## [Work to be completed]
Report each line of the records where "opcodeOf" occurs.

================================

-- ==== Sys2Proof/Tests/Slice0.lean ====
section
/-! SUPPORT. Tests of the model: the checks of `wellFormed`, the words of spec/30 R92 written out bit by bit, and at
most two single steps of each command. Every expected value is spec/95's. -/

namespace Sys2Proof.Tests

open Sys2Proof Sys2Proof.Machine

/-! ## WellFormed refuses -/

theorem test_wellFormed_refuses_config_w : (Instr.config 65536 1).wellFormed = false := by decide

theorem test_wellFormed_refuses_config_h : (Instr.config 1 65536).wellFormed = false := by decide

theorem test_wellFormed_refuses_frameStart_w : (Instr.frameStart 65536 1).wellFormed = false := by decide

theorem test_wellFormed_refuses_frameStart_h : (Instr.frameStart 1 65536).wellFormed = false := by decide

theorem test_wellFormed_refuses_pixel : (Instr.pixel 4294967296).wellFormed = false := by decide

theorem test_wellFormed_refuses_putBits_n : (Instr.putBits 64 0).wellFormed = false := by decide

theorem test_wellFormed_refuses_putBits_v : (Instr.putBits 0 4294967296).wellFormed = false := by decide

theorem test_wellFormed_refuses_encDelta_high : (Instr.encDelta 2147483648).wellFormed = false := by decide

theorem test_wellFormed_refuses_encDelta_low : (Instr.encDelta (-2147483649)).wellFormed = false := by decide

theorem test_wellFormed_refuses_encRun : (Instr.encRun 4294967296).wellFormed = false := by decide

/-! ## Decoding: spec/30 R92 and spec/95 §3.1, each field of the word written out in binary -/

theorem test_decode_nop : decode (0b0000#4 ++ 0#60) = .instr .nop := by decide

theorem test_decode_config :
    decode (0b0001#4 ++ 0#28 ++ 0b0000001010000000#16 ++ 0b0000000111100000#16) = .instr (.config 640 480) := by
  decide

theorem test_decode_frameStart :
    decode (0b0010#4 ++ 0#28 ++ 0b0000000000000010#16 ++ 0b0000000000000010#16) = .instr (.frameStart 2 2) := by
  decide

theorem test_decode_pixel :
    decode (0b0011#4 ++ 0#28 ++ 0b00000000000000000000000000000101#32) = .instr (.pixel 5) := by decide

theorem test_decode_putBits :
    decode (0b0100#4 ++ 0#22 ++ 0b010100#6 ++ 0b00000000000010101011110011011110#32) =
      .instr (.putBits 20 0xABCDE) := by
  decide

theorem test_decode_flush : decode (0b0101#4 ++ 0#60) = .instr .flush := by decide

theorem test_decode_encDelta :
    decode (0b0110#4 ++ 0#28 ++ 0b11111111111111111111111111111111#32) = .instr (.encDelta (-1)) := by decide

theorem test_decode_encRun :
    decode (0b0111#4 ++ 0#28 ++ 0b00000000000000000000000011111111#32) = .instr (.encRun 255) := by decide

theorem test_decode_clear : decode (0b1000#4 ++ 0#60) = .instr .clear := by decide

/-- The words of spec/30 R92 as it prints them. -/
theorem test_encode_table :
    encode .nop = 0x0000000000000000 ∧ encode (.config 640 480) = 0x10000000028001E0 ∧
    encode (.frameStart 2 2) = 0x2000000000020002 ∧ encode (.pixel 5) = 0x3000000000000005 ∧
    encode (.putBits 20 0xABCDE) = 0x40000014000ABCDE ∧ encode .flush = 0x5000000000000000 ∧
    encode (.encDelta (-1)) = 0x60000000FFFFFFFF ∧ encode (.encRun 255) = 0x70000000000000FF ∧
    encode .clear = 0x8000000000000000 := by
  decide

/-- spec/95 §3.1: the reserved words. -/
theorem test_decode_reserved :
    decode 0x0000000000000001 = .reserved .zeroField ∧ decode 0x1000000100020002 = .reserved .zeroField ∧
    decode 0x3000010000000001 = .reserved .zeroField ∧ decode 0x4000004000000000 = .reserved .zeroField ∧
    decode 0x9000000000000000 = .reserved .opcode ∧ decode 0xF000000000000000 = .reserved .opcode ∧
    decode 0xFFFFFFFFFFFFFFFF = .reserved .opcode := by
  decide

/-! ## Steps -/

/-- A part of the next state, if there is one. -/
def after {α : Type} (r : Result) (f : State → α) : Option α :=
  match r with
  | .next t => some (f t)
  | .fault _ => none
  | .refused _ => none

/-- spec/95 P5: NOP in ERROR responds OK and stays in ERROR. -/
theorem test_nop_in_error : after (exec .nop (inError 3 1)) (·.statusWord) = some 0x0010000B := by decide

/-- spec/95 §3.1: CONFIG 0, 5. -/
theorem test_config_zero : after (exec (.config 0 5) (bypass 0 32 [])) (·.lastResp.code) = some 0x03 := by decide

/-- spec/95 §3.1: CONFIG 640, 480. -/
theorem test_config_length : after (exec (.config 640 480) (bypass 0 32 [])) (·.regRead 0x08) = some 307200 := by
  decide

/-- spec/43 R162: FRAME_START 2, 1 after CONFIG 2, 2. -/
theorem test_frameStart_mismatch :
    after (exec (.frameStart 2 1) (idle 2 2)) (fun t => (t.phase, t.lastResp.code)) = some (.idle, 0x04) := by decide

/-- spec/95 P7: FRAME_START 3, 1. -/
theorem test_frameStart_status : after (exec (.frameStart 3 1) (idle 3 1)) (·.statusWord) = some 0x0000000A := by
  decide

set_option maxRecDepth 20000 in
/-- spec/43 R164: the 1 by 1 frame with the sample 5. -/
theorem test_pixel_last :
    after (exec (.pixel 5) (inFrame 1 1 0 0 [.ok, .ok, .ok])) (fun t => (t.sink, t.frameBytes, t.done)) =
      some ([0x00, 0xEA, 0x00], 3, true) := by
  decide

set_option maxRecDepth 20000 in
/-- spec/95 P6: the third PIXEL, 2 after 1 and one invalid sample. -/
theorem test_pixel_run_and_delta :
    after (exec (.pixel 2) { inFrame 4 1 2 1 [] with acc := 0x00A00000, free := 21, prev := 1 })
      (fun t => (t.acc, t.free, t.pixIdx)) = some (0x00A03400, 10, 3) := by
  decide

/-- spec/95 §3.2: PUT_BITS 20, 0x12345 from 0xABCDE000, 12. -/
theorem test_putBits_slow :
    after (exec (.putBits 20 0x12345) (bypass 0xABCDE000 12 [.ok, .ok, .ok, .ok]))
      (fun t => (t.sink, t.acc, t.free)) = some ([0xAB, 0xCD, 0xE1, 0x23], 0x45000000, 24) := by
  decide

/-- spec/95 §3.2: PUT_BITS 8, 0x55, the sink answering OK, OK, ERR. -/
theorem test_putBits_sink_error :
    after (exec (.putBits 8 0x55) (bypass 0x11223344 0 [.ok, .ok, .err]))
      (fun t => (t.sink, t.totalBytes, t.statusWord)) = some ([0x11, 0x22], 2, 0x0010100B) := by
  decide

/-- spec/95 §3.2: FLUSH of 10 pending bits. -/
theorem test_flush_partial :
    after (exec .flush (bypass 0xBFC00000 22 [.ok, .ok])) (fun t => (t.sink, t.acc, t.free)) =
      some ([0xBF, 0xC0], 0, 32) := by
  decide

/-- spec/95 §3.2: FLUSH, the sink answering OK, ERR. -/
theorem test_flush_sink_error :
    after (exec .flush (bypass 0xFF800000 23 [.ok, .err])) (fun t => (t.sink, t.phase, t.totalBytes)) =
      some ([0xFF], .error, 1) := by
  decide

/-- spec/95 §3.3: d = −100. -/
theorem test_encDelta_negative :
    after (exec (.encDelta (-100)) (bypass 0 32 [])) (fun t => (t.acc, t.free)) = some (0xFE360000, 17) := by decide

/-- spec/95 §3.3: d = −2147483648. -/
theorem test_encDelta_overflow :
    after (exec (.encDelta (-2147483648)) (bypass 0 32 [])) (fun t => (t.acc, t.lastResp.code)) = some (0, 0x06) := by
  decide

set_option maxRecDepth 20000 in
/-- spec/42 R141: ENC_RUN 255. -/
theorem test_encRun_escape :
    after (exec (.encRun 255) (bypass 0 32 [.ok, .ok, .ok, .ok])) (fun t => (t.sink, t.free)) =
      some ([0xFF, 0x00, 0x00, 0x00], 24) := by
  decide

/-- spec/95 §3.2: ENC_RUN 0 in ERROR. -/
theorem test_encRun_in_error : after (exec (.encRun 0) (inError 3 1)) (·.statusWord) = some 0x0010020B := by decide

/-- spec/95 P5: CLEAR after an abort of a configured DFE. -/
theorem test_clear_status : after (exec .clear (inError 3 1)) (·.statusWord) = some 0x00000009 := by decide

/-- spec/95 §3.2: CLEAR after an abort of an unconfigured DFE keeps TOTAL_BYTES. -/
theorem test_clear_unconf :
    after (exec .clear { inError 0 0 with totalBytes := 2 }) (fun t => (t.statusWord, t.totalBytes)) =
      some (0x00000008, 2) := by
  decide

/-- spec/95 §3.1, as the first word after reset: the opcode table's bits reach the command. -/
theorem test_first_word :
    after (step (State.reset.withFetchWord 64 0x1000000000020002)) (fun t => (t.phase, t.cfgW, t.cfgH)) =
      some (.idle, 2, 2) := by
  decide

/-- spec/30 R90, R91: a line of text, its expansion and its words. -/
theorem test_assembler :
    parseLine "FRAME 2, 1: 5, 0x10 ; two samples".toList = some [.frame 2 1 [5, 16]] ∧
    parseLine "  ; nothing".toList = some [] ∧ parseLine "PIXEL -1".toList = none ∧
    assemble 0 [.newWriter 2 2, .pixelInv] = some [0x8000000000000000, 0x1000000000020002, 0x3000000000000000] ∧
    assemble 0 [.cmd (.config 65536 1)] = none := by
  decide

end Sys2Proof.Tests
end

================================

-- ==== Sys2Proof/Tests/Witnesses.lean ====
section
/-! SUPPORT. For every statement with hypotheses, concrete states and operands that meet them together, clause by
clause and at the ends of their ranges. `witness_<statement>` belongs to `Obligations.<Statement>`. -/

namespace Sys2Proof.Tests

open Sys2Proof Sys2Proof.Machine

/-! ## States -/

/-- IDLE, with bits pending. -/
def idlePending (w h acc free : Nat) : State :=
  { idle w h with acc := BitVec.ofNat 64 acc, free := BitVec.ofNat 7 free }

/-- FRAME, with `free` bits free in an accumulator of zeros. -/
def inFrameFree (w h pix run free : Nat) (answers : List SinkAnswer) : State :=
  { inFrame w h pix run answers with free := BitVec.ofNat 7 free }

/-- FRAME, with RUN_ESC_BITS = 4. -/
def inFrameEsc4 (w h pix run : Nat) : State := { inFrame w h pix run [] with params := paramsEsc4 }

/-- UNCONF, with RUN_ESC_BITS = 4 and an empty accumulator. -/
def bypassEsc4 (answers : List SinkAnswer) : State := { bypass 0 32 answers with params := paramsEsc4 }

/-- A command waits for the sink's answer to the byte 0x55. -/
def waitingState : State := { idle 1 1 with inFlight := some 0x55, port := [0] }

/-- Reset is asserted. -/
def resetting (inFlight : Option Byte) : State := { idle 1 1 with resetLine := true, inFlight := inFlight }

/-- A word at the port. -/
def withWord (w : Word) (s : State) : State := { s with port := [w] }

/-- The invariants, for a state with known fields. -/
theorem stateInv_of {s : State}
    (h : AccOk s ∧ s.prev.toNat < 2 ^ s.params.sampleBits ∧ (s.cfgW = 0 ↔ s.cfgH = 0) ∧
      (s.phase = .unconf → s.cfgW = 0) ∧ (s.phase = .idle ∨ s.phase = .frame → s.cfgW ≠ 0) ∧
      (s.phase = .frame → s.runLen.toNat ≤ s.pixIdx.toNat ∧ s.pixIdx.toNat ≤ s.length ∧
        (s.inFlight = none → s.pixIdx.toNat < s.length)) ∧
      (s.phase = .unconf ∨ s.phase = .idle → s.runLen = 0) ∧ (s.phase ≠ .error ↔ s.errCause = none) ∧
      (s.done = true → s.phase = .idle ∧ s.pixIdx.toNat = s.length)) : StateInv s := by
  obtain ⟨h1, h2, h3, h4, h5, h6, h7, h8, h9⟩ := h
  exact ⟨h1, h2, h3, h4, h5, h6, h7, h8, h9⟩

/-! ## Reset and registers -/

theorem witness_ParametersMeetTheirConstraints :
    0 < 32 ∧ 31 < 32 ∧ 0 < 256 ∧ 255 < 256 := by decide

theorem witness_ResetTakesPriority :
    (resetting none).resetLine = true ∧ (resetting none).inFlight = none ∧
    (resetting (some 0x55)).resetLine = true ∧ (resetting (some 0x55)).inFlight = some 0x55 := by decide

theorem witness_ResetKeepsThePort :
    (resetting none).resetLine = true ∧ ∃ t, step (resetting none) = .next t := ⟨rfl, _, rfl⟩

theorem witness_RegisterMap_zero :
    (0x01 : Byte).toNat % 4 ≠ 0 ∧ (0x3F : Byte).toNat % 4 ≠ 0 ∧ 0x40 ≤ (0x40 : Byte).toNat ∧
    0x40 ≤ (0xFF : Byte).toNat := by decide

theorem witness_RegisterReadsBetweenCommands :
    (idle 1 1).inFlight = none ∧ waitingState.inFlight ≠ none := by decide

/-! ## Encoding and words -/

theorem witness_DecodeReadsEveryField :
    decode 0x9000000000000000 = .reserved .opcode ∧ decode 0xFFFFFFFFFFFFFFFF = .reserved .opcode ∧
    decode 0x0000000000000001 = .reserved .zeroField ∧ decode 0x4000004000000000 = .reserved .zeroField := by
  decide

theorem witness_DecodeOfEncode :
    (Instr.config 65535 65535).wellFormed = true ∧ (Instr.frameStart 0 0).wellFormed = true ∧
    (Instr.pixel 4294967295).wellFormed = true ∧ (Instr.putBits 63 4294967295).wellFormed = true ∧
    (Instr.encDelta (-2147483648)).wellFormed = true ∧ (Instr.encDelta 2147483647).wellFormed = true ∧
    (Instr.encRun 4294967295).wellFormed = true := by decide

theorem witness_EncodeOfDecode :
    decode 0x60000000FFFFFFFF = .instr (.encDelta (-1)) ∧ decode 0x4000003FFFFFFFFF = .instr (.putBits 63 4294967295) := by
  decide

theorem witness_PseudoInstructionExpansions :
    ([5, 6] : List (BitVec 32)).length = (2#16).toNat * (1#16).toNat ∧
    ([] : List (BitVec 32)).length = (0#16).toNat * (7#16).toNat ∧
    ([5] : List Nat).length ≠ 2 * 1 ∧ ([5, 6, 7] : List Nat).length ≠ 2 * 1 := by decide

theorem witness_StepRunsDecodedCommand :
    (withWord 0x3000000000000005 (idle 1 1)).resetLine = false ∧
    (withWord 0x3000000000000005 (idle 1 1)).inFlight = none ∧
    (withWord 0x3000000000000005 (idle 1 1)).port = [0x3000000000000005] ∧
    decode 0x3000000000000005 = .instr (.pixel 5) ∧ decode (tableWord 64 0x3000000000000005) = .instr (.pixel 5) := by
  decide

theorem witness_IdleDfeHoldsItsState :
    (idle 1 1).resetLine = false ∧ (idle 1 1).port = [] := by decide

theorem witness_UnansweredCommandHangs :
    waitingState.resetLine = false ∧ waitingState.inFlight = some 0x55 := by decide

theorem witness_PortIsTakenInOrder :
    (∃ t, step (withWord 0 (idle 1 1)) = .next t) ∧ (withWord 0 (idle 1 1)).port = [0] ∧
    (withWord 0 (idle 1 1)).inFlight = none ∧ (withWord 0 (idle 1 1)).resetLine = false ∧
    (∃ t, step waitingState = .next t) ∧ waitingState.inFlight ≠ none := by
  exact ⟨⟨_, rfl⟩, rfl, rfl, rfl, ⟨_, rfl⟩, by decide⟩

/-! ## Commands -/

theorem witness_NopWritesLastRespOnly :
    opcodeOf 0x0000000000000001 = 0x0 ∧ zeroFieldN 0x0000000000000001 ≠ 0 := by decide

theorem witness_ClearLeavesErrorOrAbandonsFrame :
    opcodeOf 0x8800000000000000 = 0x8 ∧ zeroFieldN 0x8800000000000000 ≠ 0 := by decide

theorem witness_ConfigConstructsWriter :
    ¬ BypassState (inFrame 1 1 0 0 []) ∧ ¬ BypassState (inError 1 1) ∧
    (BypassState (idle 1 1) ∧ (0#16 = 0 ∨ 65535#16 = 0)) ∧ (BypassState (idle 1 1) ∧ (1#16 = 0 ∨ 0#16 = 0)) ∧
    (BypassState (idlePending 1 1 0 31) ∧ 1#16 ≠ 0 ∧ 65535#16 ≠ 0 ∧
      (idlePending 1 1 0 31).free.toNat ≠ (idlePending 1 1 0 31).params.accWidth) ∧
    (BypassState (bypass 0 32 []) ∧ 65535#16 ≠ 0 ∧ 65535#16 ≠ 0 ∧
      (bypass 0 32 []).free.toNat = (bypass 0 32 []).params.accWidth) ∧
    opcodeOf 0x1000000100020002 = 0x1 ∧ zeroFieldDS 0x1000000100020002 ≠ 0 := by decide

================================

## [Problem solution]
    opcodeOf 0x0000000000000001 = 0x0 ∧ zeroFieldN 0x0000000000000001 ≠ 0 := by decide
    opcodeOf 0x8800000000000000 = 0x8 ∧ zeroFieldN 0x8800000000000000 ≠ 0 := by decide
    opcodeOf 0x1000000100020002 = 0x1 ∧ zeroFieldDS 0x1000000100020002 ≠ 0 := by decide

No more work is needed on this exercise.